[[ Records for the task open ]]

/-- The observations may differ in anything but the block images. -/
theorem SameView.emit (h : SameView m s u) {e f : Event} (hef : blockImages [e] = blockImages [f]) :
    SameView m (s.emit e) (u.emit f) where
  state := congrArg (fun x : State => { x with trace := f :: u.trace }) h.state
  inputs := h.inputs
  images := by rw [emit_trace, emit_trace, blockImages_cons, blockImages_cons f, hef, h.images]
  draws := h.draws

theorem SameView.answer (h : SameView m s u) (r r' : HostResult) : SameView m (s.answer r) (u.answer r') := h.emit rfl

end

/-! ## Memory and the ring -/

section
variable {m : Move} {s u : State}

@[simp] theorem under_arena (s u : State) (sp : Space) : (s.under u).arena sp = s.arena sp := by cases sp <;> rfl

@[simp] theorem under_arenaSize (s u : State) (sp : Space) : (s.under u).arenaSize sp = s.arenaSize sp := by cases sp <;> rfl

@[simp] theorem under_memRead (s u : State) (sp : Space) (a : Nat) : memRead (s.under u) sp a = memRead s sp a := by
  simp only [memRead, under_arena, under_arenaSize]

@[simp] theorem under_memReads (s u : State) (sp : Space) (a n : Nat) : memReads (s.under u) sp a n = memReads s sp a n := by
  induction n generalizing a with
  | zero => rfl
  | succ n ih => simp only [memReads, under_memRead, ih]

theorem SameView.blockImage (h : SameView m s u) : blockImage u = blockImage s := by
  obtain ⟨w, rfl⟩ := h.exists_under
  exact under_memReads s w .block 0 _

theorem SameView.memWrite (h : SameView m s u) (sp : Space) (a : Nat) (v : Byte) :
    FollowsRun (SameView m) (memWrite sp a v s) (memWrite sp a v u) := by
  intro t ht
  obtain ⟨ha, rfl⟩ := memWrite_ok ht
  have hstore : Oblivious fun x => x.setArena sp (Memory.put sp.blank (x.arena sp) a v) := by
    cases sp <;> exact { }
  refine ⟨_, memWrite_of_lt v ?_, h.map _ hstore⟩
  obtain ⟨w, rfl⟩ := h.exists_under
  rwa [under_arenaSize]

theorem SameView.memWrites (h : SameView m s u) (sp : Space) (a : Nat) (bs : List Byte) :
    FollowsRun (SameView m) (memWrites sp a bs s) (memWrites sp a bs u) := by
  induction bs generalizing a s u with
  | nil => exact .ok h
  | cons b bs ih => exact .bind (h.memWrite sp a b) fun _ _ h => ih h (a + 1)

/-- Two results of one computation: states of the same view, and the same answer. -/
def SameViewAnd {β : Type} (m : Move) (a b : State × β) : Prop := SameView m a.1 b.1 ∧ a.2 = b.2

theorem SameView.push (h : SameView m s u) (r : Record) : FollowsRun (SameViewAnd m) (push r s) (push r u) := by
  obtain ⟨w, rfl⟩ := h.exists_under
  refine .ite (.ok ⟨h.counters _ _, rfl⟩) (.bind (h.memWrites _ _ _) fun _ _ h => .ok ⟨?_, rfl⟩)
  exact h.map State.advanceHead

theorem SameView.pushOnly (h : SameView m s u) (r : Record) : FollowsRun (SameView m) (pushOnly r s) (pushOnly r u) :=
  .bind (h.push r) fun _ _ h => .ok h.1
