-- ==== Sys2Proof/Machine/Dispatch.lean ====
section
/-! DEFINITION. The dispatch: one arm for each constructor of Instr, each one call of its meaning. -/

namespace Sys2Proof.Machine

open Sys2Proof

def exec (i : Instr) (s : State) : Host.Outcome State Fault Refusal :=
  match i with
  | .reset => Sys2Proof.Machine.execReset s
  | .detect => Sys2Proof.Machine.execDetect s
  | .rom2cpu rom => Sys2Proof.Machine.execRom2cpu rom s
  | .cpu2rom cpu => Sys2Proof.Machine.execCpu2rom cpu s
  | .incaddr cpu => Sys2Proof.Machine.execIncaddr cpu s
  | .setup => Sys2Proof.Machine.execSetup s
  | .locate id => Sys2Proof.Machine.execLocate id s
  | .decchar address shift => Sys2Proof.Machine.execDecchar address shift s
  | .enum first last => Sys2Proof.Machine.execEnum first last s
  | .next => Sys2Proof.Machine.execNext s
  | .wrcfg r value => Sys2Proof.Machine.execWrcfg r value s
  | .rdreg r => Sys2Proof.Machine.execRdreg r s
  | .illegal w => Sys2Proof.Machine.execIllegal w s
  | .mapper op => Sys2Proof.Machine.execMapper op s
  | .variant op => Sys2Proof.Machine.execVariant op s
  | .addrGroup op => Sys2Proof.Machine.execAddrGroup op s
  | .addrShiftbit op => Sys2Proof.Machine.execAddrShiftbit op s
  | .addrMessage op => Sys2Proof.Machine.execAddrMessage op s
  | .addrOff op => Sys2Proof.Machine.execAddrOff op s
  | .addrOn op => Sys2Proof.Machine.execAddrOn op s
  | .root op => Sys2Proof.Machine.execRoot op s
  | .readSize op => Sys2Proof.Machine.execReadSize op s
  | .decodeMask op => Sys2Proof.Machine.execDecodeMask op s
  | .idFirst op => Sys2Proof.Machine.execIdFirst op s
  | .idLast op => Sys2Proof.Machine.execIdLast op s
  | .delimCount op => Sys2Proof.Machine.execDelimCount op s
  | .delim n op => Sys2Proof.Machine.execDelim n op s
  | .status => Sys2Proof.Machine.execStatus s
  | .bankSize => Sys2Proof.Machine.execBankSize s
  | .curAddr => Sys2Proof.Machine.execCurAddr s
  | .curShift => Sys2Proof.Machine.execCurShift s
  | .remain => Sys2Proof.Machine.execRemain s
  | .faultInfo => Sys2Proof.Machine.execFaultInfo s
  | .nodeWLeaf code => Sys2Proof.Machine.execNodeWLeaf code s
  | .nodeWBranch target => Sys2Proof.Machine.execNodeWBranch target s
  | .nodeVLeaf code => Sys2Proof.Machine.execNodeVLeaf code s
  | .nodeVBranch ignored number => Sys2Proof.Machine.execNodeVBranch ignored number s
  | .grouprec off idx => Sys2Proof.Machine.execGrouprec off idx s
  | .msgidW group count => Sys2Proof.Machine.execMsgidW group count s
  | .msgidV group count => Sys2Proof.Machine.execMsgidV group count s
  | .headerMakeup ignored hirom => Sys2Proof.Machine.execHeaderMakeup ignored hirom s
  | .headerCheckpair wordB wordA => Sys2Proof.Machine.execHeaderCheckpair wordB wordA s
  | .shiftbit mask => Sys2Proof.Machine.execShiftbit mask s
  | .response code r0 r1 r2 => Sys2Proof.Machine.execResponse code r0 r1 r2 s

end Sys2Proof.Machine
end

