-- ==== Sys2Proof/Certificates/Slice0/Obligations.lean ====
section
/-! DEFINITION. The statements for the provers. Each docstring names the rule of spec/ it formalises, or says that it rests
on the model's choice and names the log entry. -/

open Sys2Proof Sys2Proof.Machine

/-! ### Encoding and decoding -/

/-- 30_encoding.md sections 1, 3 and 5: decoding the encoding of a well-formed instruction gives it back, for every row of
the table, every operand and every value of the parameters. The words of the register rows (`regRead`, `regWrite`) and the
readers of the data rows are the model's choice, log 8 and log 9. -/
def Obligations.DecodeEncodeIdentity : Prop :=
  ∀ (p : Params) (i : Instr), i.wf p = true → decode p (encode i) = i

/-- 30_encoding.md sections 1, 2, 3 and 5: encoding what a word decodes to gives the word back, so no bit of a word is
dropped and no two words are one instruction. The spec gives the 40-bit command words (sections 1 and 2), the bits of the
response record (section 3) and of the data formats (section 5). That a data format has a reader that decodes it as an
instruction is the model's choice, log 9, and the words `regRead` and `regWrite` of the register rows are the model's own,
log 8. -/
def Obligations.EncodeDecodeIdentity : Prop :=
  ∀ (p : Params) (w : PortWord), encode (decode p w) = w

/-- 30_encoding.md section 2: the decoder is total and what it gives is well formed. For the 40-bit words this is R95, R96,
R102 and R104; that the model's own words `regRead` and `regWrite` give a register row only for a register that exists and
a legal value is the model's choice, log 8, and the data rows are words of their own by log 9. -/
def Obligations.DecodedInstructionsAreWellFormed : Prop :=
  ∀ (p : Params) (w : PortWord), (decode p w).wf p = true

/-- 30_encoding.md section 2 (R95, R96, R102, R104): a 40-bit word decodes to `ILLEGAL` exactly when no row of the table
matches it with a legal register number and value. -/
def Obligations.IllegalWordsAreThoseNoRowMatches : Prop :=
  ∀ (p : Params) (w : BitVec 40), decode p (.command w) = .illegal (.command w) ↔ isCommand p w = false

/-- 30_encoding.md sections 1 to 3 and 5: words written out from the spec's encoding decode to what they stand for: one for
each of the twelve commands of R93, in its order; a second `WRCFG`; a `ROM2CPU` with a reserved bit set and a word of the
illegal opcode 0x0D; one word of each data format of section 5, and a response record of each code of R251. The bits of
these formats and of the record are the spec's; that a reader decodes them as an instruction is the model's choice, log 9.
The words `regRead` and `regWrite` of two clauses are the model's own, log 8. -/
def Obligations.WrittenOutWordsDecode : Prop :=
  decode Params.standard (.command 0x0100000000#40) = .reset ∧
  decode Params.standard (.command 0x0200000000#40) = .detect ∧
  decode Params.standard (.command 0x0300008000#40) = .rom2cpu 0x008000#22 ∧
  decode Params.standard (.command 0x0400FCBD36#40) = .cpu2rom 0xFCBD36#24 ∧
  decode Params.standard (.command 0x0500C0FFFF#40) = .incaddr 0xC0FFFF#24 ∧
  decode Params.standard (.command 0x0600000000#40) = .setup ∧
  decode Params.standard (.command 0x0700000141#40) = .locate 0x0141#16 ∧
  decode Params.standard (.command 0x08C0FFFF20#40) = .decchar 0xC0FFFF#24 0x20#8 ∧
  decode Params.standard (.command 0x0901410142#40) = .enum 0x0141#16 0x0142#16 ∧
  decode Params.standard (.command 0x0A00000000#40) = .next ∧
  decode Params.standard (.command 0x0B07000004#40) = .wrcfg .root 4#24 ∧
  decode Params.standard (.command 0x0C20000000#40) = .rdreg .status ∧
  decode Params.standard (.command 0x0B100000AC#40) = .wrcfg (.delim 0) 0x0000AC#24 ∧
  decode Params.standard (.command 0x0300400000#40) = .illegal (.command 0x0300400000#40) ∧
  decode Params.standard (.command 0x0D00000000#40) = .illegal (.command 0x0D00000000#40) ∧
  decode Params.standard (.regRead 0x07#8) = .root .read ∧
  decode Params.standard (.regWrite 0x08#8 2#24) = .readSize (.write 2#2) ∧
  decode Params.standard (.treeEntry .varW 0x0022#16) = .nodeWLeaf 0x22#15 ∧
  decode Params.standard (.treeEntry .varW 0x8002#16) = .nodeWBranch 2#15 ∧
  decode Params.standard (.treeEntry .varV 0x8142#16) = .nodeVLeaf 0x142#15 ∧
  decode Params.standard (.treeEntry .varV 0x6001#16) = .nodeVBranch 3#2 1#13 ∧
  decode Params.standard (.groupRecord 0x000075#24) = .grouprec 0x0E#21 5#3 ∧
  decode Params.standard (.messageId .varW 0x0141#16) = .msgidW 40#13 1#3 ∧
  decode Params.standard (.messageId .varV 0x0141#16) = .msgidV 20#12 1#4 ∧
  decode Params.standard (.makeupByte 0x21#8) = .headerMakeup 0x10#7 1#1 ∧
  decode Params.standard (.checkPair 0x1234EDCB#32) = .headerCheckpair 0x1234#16 0xEDCB#16 ∧
  decode Params.standard (.shiftEntry 0x40#8) = .shiftbit 0x40#8 ∧
  decode Params.standard (.responseRecord 0x0018000010142#52) = .response .ok 0x018000#24 0x01#8 0x0142#16 ∧
  decode Params.standard (.responseRecord 0x1000000000000#52) = .response .range 0#24 0#8 0#16 ∧
  decode Params.standard (.responseRecord 0x2000000000000#52) = .response .header 0#24 0#8 0#16 ∧
  decode Params.standard (.responseRecord 0x3000001000000#52) = .response .assertion 1#24 0#8 0#16 ∧
  decode Params.standard (.responseRecord 0x4000000000000#52) = .response .io 0#24 0#8 0#16 ∧
  decode Params.standard (.responseRecord 0x5010002000000#52) = .response .romBounds 0x010002#24 0#8 0#16 ∧
  decode Params.standard (.responseRecord 0x6FFFFFF000000#52) = .response .addrOvf 0xFFFFFF#24 0#8 0#16 ∧
  decode Params.standard (.responseRecord 0x7000003000000#52) = .response .badShift 0x000003#24 0#8 0#16 ∧
  decode Params.standard (.responseRecord 0x8000000000000#52) = .response .state 0#24 0#8 0#16 ∧
  decode Params.standard (.responseRecord 0x9000000000000#52) = .response .illegal 0#24 0#8 0#16 ∧
  decode Params.standard (.responseRecord 0xA000000000000#52) = .response .faulted 0#24 0#8 0#16 ∧
  decode Params.standard (.responseRecord 0xF000000000000#52) = .response .exhausted 0#24 0#8 0#16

[[ Records for the task closed ]]

[Work task] Copy the lines above exactly. Start with the line containing "end Sys2Proof.Machine", end with the line containing "def Obligations.IllegalWordsAreThoseNoRowMatches : Prop", and include both.

[Answer space]
end Sys2Proof.Machine
end

-- ==== Sys2Proof/Certificates/Slice0/Obligations.lean ====
section
/-! DEFINITION. The statements for the provers. Each docstring names the rule of spec/ it formalises, or says that it rests
on the model's choice and names the log entry. -/

open Sys2Proof Sys2Proof.Machine

/-! ### Encoding and decoding -/

/-- 30_encoding.md sections 1, 3 and 5: decoding the encoding of a well-formed instruction gives it back, for every row of
the table, every operand and every value of the parameters. The words of the register rows (`regRead`, `regWrite`) and the
readers of the data rows are the model's choice, log 8 and log 9. -/
def Obligations.DecodeEncodeIdentity : Prop :=
  ∀ (p : Params) (i : Instr), i.wf p = true → decode p (encode i) = i

/-- 30_encoding.md sections 1, 2, 3 and 5: encoding what a word decodes to gives the word back, so no bit of a word is
dropped and no two words are one instruction. The spec gives the 40-bit command words (sections 1 and 2), the bits of the
response record (section 3) and of the data formats (section 5). That a data format has a reader that decodes it as an
instruction is the model's choice, log 9, and the words `regRead` and `regWrite` of the register rows are the model's own,
log 8. -/
def Obligations.EncodeDecodeIdentity : Prop :=
  ∀ (p : Params) (w : PortWord), encode (decode p w) = w

/-- 30_encoding.md section 2: the decoder is total and what it gives is well formed. For the 40-bit words this is R95, R96,
R102 and R104; that the model's own words `regRead` and `regWrite` give a register row only for a register that exists and
a legal value is the model's choice, log 8, and the data rows are words of their own by log 9. -/
def Obligations.DecodedInstructionsAreWellFormed : Prop :=
  ∀ (p : Params) (w : PortWord), (decode p w).wf p = true

/-- 30_encoding.md section 2 (R95, R96, R102, R104): a 40-bit word decodes to `ILLEGAL` exactly when no row of the table
matches it with a legal register number and value. -/
def Obligations.IllegalWordsAreThoseNoRowMatches : Prop :=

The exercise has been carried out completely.